In March 2001 the National SEN Training Project hosted a national seminar at Heriot-Watt University entitled 'Joined-up Working'. The seminar featured good practice in joined-up working between teachers and speech and language therapists from the length and breadth of Scotland. It was very well received but there was justifiable criticism of the fact that it was limited solely to collaboration between teachers and speech and language therapists instead of encompassing the full range of therapy professionals. With this criticism in mind, a multi-agency development group investigated the possibility of developing a course to promote good joined-up working practice across professional boundaries and with Scottish Executive funding wrote the course featured here. Following a very successful pilot run of the course, the pack was launched at a seminar in Strathclyde University in March 2003.
It was developed to assist education authorities, health trusts and social services to meet the challenges of the ‘joined-up working’ legislation in order to make better use of existing resources and ensure more effective communication among key agencies.
It should assist the various services to work more closely together so that the needs of pupils with developmental difficulties will be met more effectively in the future.
The development was funded by the Scottish Executive Education Department through an SEN Innovation Grant.
The development consortium was led by Professor Gilbert MacKay and Mrs Sylvia Russell at the University of Strathclyde, working in collaboration with Afasic, Moray Council, North Lanarkshire Council, West Lothian Council and NHS Scotland. Many other people and schools gave significant help in the course development, especially the video case studies
Current thinking increasingly suggests that collaborative working practices are the most effective way of meeting the needs and raising the attainment of children with a wide variety of additional support needs. It is widely recognised that high quality educational provision for pupils with developmental difficulties in language and communication, dyspraxia / motor development, and perception can be greatly enhanced by effective collaboration between teachers, therapists and support staff in the development and delivery of the curriculum. True collaboration is not easy to achieve and many professionals from different disciplines often only pay lip service to it. What it often actually boils down to is a 'specialist' telling a class teacher what to do.
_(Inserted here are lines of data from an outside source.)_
-- ==== Sys2Proof/Laws/Trace.lean ====
section
/-! SUPPORT. Appending to a trace keeps the shape of the trigger bracket (40_invocation.md R125 (b)). -/

namespace Sys2Proof.Machine

/-- A work event keeps an open trace open. -/
theorem traceOpen_snoc_work {tr : List Event} {e : Event} (h : traceOpen tr = true)
    (he : e.isWork = true) : traceOpen (tr ++ [e]) = true := by
  cases tr with
  | nil => cases h
  | cons x xs => cases x <;> simp_all [traceOpen]

theorem endsWithFall_snoc_fall :
    ∀ {es : List Event}, es.all Event.isWork = true → endsWithFall (es ++ [.trigFall]) = true
  | [], _ => rfl
  | e :: es, h => by
    simp only [List.all_cons, Bool.and_eq_true] at h
    have hne : e ≠ .trigFall := by rintro rfl; cases h.1
    simp [endsWithFall, hne, h.1, endsWithFall_snoc_fall h.2]

/-- The fall closes an open trace. -/
theorem traceClosed_snoc_fall {tr : List Event} (h : traceOpen tr = true) :
    traceClosed (tr ++ [.trigFall]) = true := by
  cases tr with
  | nil => cases h
  | cons x xs => cases x <;> simp_all [traceOpen, traceClosed, endsWithFall_snoc_fall]

end Sys2Proof.Machine
end

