/-- One exponent bit takes three steps, and a fourth when it is 1 (40_invocation.md R127). -/
theorem runSteps_engineBit {s : State} (h : s.EngineRuns) (hst : s.st = .expHead) (he : s.exp ≠ 0) :
    runSteps (3 + (s.exp.getLsbD 0).toNat) s = .next s.engineBit := by
  unfold State.engineBit
  cases hb : s.exp.getLsbD 0
  · exact (runSteps_core h.alone (coreStep_expHead_zero hst he hb)).trans <|
      (runSteps_core (s := s.goto .expSqr) h.alone (coreStep_expSqr rfl h.modulus)).trans <|
      runSteps_core (s := (s.square.emit .sqr).goto .expShr) h.alone (coreStep_expShr rfl)
  · exact (runSteps_core h.alone (coreStep_expHead_one hst he hb)).trans <|
      (runSteps_core (s := s.goto .expMul) h.alone (coreStep_expMul rfl h.modulus)).trans <|
      (runSteps_core (s := (s.multiply.emit .mul).goto .expSqr) h.alone
        (coreStep_expSqr rfl h.modulus)).trans <|
      runSteps_core (s := ((s.multiply.emit .mul).square.emit .sqr).goto .expShr) h.alone
        (coreStep_expShr rfl)

/-- Working off a bit is one turn of the loop of `ModExp` (41_modexp.md R159). -/
theorem modExpLoop_engineBit {s : State} (hm : s.mod ≠ 0) (he : s.exp ≠ 0) (k : Nat) :
    modExpLoop (k + 1) s.res.toNat s.base.toNat s.exp.toNat s.mod.toNat =
      modExpLoop k s.engineBit.res.toNat s.engineBit.base.toNat s.engineBit.exp.toNat
        s.engineBit.mod.toNat := by
  have he' : s.exp.toNat ≠ 0 := fun h => he (BitVec.eq_of_toNat_eq h)
  rw [modExpLoop, if_neg he', s.engineBit_res, s.engineBit_base, s.engineBit_exp, s.engineBit_mod,
    shiftRightOne_toNat, apply_ite BitVec.toNat, remainder_toNat _ hm, remainder_toNat _ hm,
    product_toNat, product_toNat]
  simp only [bitZero_eq, decide_eq_true_eq]

/-- The outcome of an exponentiation from the head of its loop (41_modexp.md R159, R160), by induction
on a bound on the bits the exponent has left. -/
theorem endsWith_expHead :
    ∀ (k : Nat) {s : State}, s.EngineRuns → s.st = .expHead → s.exp.toNat < 2 ^ k →
      EndsWith (2 + 3 * bitlen s.exp + popcount s.exp) s
        { kind := .done
          result := some (BitVec.ofNat 8
            (modExpLoop k s.res.toNat s.base.toNat s.exp.toNat s.mod.toNat))
          rtag := some s.cfg.tagExp, status := 0x02
          trace := s.trace ++ workEvents s.exp ++ [.trigFall] } := by
  intro k s hrun hst hlt
  by_cases he : s.exp = 0
  · have hloop : ∀ k res base n, modExpLoop k res base 0 n = res := fun k _ _ _ => by cases k <;> rfl
    have hfin := EndsWith.after_step hrun.alone (coreStep_expHead_end hst he)
      (endsWith_fin (s := s.goto .fin) ⟨hrun.alone, hrun.err, hrun.ecode⟩ rfl)
    obtain ⟨hresult, htag⟩ := final_of_engine (s := s.goto .fin) hrun.engine
    simpa [hresult, htag, he, hloop, workEvents, bitlen, popcount] using hfin
  · cases k with
    | zero => exact absurd (BitVec.eq_of_toNat_eq (by simpa using hlt)) he
    | succ k =>
      have hlt' : s.engineBit.exp.toNat < 2 ^ k := by
        rw [s.engineBit_exp, shiftRightOne_toNat]
        omega
      have ih := EndsWith.after_run (runSteps_engineBit hrun hst he)
        (endsWith_expHead k hrun.engineBit s.engineBit_st hlt')
      rw [← modExpLoop_engineBit hrun.modulus he, s.engineBit_trace, s.engineBit_exp, s.engineBit_cfg,
        List.append_assoc s.trace, ← workEvents_shiftRightOne he] at ih
      have hsteps : 2 + 3 * bitlen s.exp + popcount s.exp =
          3 + (s.exp.getLsbD 0).toNat +
            (2 + 3 * bitlen (shiftRightOne s.exp) + popcount (shiftRightOne s.exp)) := by
        rw [bitlen_shiftRightOne he, popcount_shiftRightOne s.exp]
        omega
      rw [hsteps]
      exact ih

/-- The outcome of an exponentiation from its check step, the zero modulus included
(41_modexp.md R153, 40_invocation.md R130). -/
theorem endsWith_loadEngine {s : State} {o : ExpOperands} (hrun : s.InFlight)
    (hopr : s.opr.getLsbD 1 = false) (htrace : s.trace = [.trigRise]) :
    EndsWith (expStepsOf o) (s.loadEngine o) (expReport s.cfg o) := by
  unfold expStepsOf expReport
  by_cases hm : o.md = 0
  · rw [if_pos hm, if_pos hm]
    refine EndsWith.after_step hrun.alone (coreStep_expChk_zero rfl hm)
      (endsWith_zero hrun.alone rfl ?_)
    have hstatus : (((s.loadEngine o).closeWindow.raise .modzero).goto .idle).statusByte = 0x0C :=
      State.statusByte_of (b := false) (d := false) (e := true) (c := .modzero) rfl rfl rfl rfl
    simp [State.shown, hstatus, htrace]
  · rw [if_neg hm, if_neg hm]
    have hloop := endsWith_expHead 8 (s := (s.loadEngine o).goto .expHead)
      ⟨⟨hrun.alone, hrun.err, hrun.ecode⟩, hopr, hm⟩ rfl o.ex.isLt
    have hall := EndsWith.after_step (s := s.loadEngine o) hrun.alone (coreStep_expChk_pos rfl hm)
      hloop
    have hsteps : expSteps o.ex = 2 + 3 * bitlen o.ex + popcount o.ex + 1 := by
      unfold expSteps
      omega
    rw [hsteps, expTrace_eq, ← htrace]
    exact hall

/-! ### The comparators -/

theorem finRange_take_succ {k : Nat} (hk : k < 8) :
    (List.finRange 8).take (k + 1) = (List.finRange 8).take k ++ [⟨k, hk⟩] := by
  rw [List.take_succ_eq_append_getElem (by simpa using hk)]
  simp

/-- The state in which a comparator has examined the first `k` indices, the result registers left out
(42_compare.md R183, R184). -/
def State.examined (s : State) (k : Nat) : State :=
  { s with
    idx := BitVec.ofNat 4 k, trace := s.trace ++ ((List.finRange 8).take k).map Event.cmp }

theorem State.examined_zero {s : State} (h : s.idx = 0) : s.examined 0 = s := by
  unfold State.examined
  rw [show BitVec.ofNat 4 0 = s.idx from h.symm]
  simp

theorem State.examined_idx (s : State) {k : Nat} (hk : k ≤ 8) : (s.examined k).idx.toNat = k := by
  simp only [State.examined, BitVec.toNat_ofNat]
  omega

theorem State.examined_succ (s : State) {k : Nat} (hk : k < 8) :
    s.examined (k + 1) = ((s.examined k).emit (.cmp ⟨k, hk⟩)).nextIndex := by
  simp [State.examined, State.emit, State.nextIndex, finRange_take_succ hk, BitVec.ofNat_add]
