-- ==== Sys2Proof/Machine/Step.lean ====
section
/-! DEFINITION. One step: the block accepts the next command word the host has presented and runs it to completion (R21,
R65, R164). -/

namespace Sys2Proof.Machine

/-- One atomic step of the block (R21, R48). -/
def step (s : State) : Host.Outcome State Fault Refusal :=
  match takeCommand s with
  | none => idleStep s
  | some (w, s') =>
    match decode w with
    | some i => exec i s'
    | none => raiseIllegal w s'

/-- The state in which the host has just presented the word of a table row, to be accepted by the very next step. -/
def State.withFetchWord (s : State) (nbits w : Nat) : State := present (BitVec.ofNat 32 (w % 2 ^ nbits)) s

end Sys2Proof.Machine
end

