-- ==== Sys2Proof/Laws/Asm.lean ====
section
/-! SUPPORT. A printed byte is read back, and holds none of the characters that divide a line (R68). -/

namespace Sys2Proof.Machine

/-- Reading a printed byte gives it back. -/
theorem fieldValue_printByte (v : Byte) : fieldValue 8 (printByte v) = some v := by
  revert v
  decide

/-- A printed byte holds no blank, comma, comment sign or line end. -/
theorem printByte_plain (v : Byte) :
    (printByte v).all (fun c => !isBlank c && c != ',' && c != ';' && c != '\n') = true := by
  revert v
  decide

end Sys2Proof.Machine
end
This is not collaboration - hence the need for this course.
Are you a good collaborator?
Do you actively look for ways in which you can work with others?
Do you understand the remits and responsibilities of other professionals who may be involved with the young person you are working with?
Have you discussed with them how you can share targets and join up your practice to give better support to the young person?
Are you happy to share decision making with professionals from another discipline?
If you have not answered 'Yes' to all these questions then you will find the course helpful.
The three-day course fosters the highest levels of collaboration in which teachers, therapists, social workers and support staff not only share their skills and expertise to enhance children’s educational attainment, but also alter their practice to take into account the perspective of the other practitioners. It meets the needs of professionals with different levels of knowledge and expertise in developmental difficulties. This, coupled with changes in government policy that allow health services, social services and education authorities to work more closely together, will enable the needs of pupils with developmental difficulties to be met more effectively in the future.
Throughout the course there is a good balance between taught elements, multi-disciplinary workshops and discussion groups using video case studies.
Day one looks at:
Day two looks at:
Day three, a very practical day, concentrates on:
It is also suggested that there should be a practical outcome to the course with each group of professionals who participate producing evidence of working together on a collaborative project at a recall day.
The pack contains all the materials necessary to run the course although the programme organisers will be required to make multiple copies of participants’ materials and ensure that the overhead transparency masters have been transferred onto acetate if PowerPoint presentations are not being used. Consumables (pens, flipcharts etc) will also be required - the details of such requirements are included in the tutor notes for each day.
The pack comprises:
There is also a 'Participant's Pack' which contains the course programme, a bibliography, and an evaluation sheet.
All paper materials are also available on the CD-ROM in Acrobat PDF format. Both Mac and PC users will need to ensure that they have Acrobat Reader installed (free download from Adobe website) to allow them to read/print the material. However, if users wish to personalise the resources for their own use - for example an authority may wish to add in additional overhead transparencies/handouts which highlight procedures and practices within their authority - the material can only be edited by PC/Mac users if they have the full Adobe Acrobat package installed and have dragged the relevant files from the CD onto the hard disk.
The course video is a compilation of case studies from various schools across Scotland and covers a range of developmental disorders.
This is not a course to dip into and do an odd workshop here and there. Nor should it be used by individuals or groups from the same profession as it has been devised to provide a coherent learning experience for multi-disciplinary groups. Ideally, the course should be delivered over three consecutive days although a satisfactory learning experience will still be achieved if it is delivered one day a week over a three-week period.
It is envisaged that education authorities and health trusts will jointly run their own delivery of the course with an education or health professional delivering the unit/s of the course relevant to their own professional expertise. It is also possible that the pack could be used within individual establishments such as special schools with different professional groups participating.
All of Scotland's education authorities and NHS trusts were assigned packs at the project launch in April 2004, and your local authority or trust should be approached if you are interested in participating.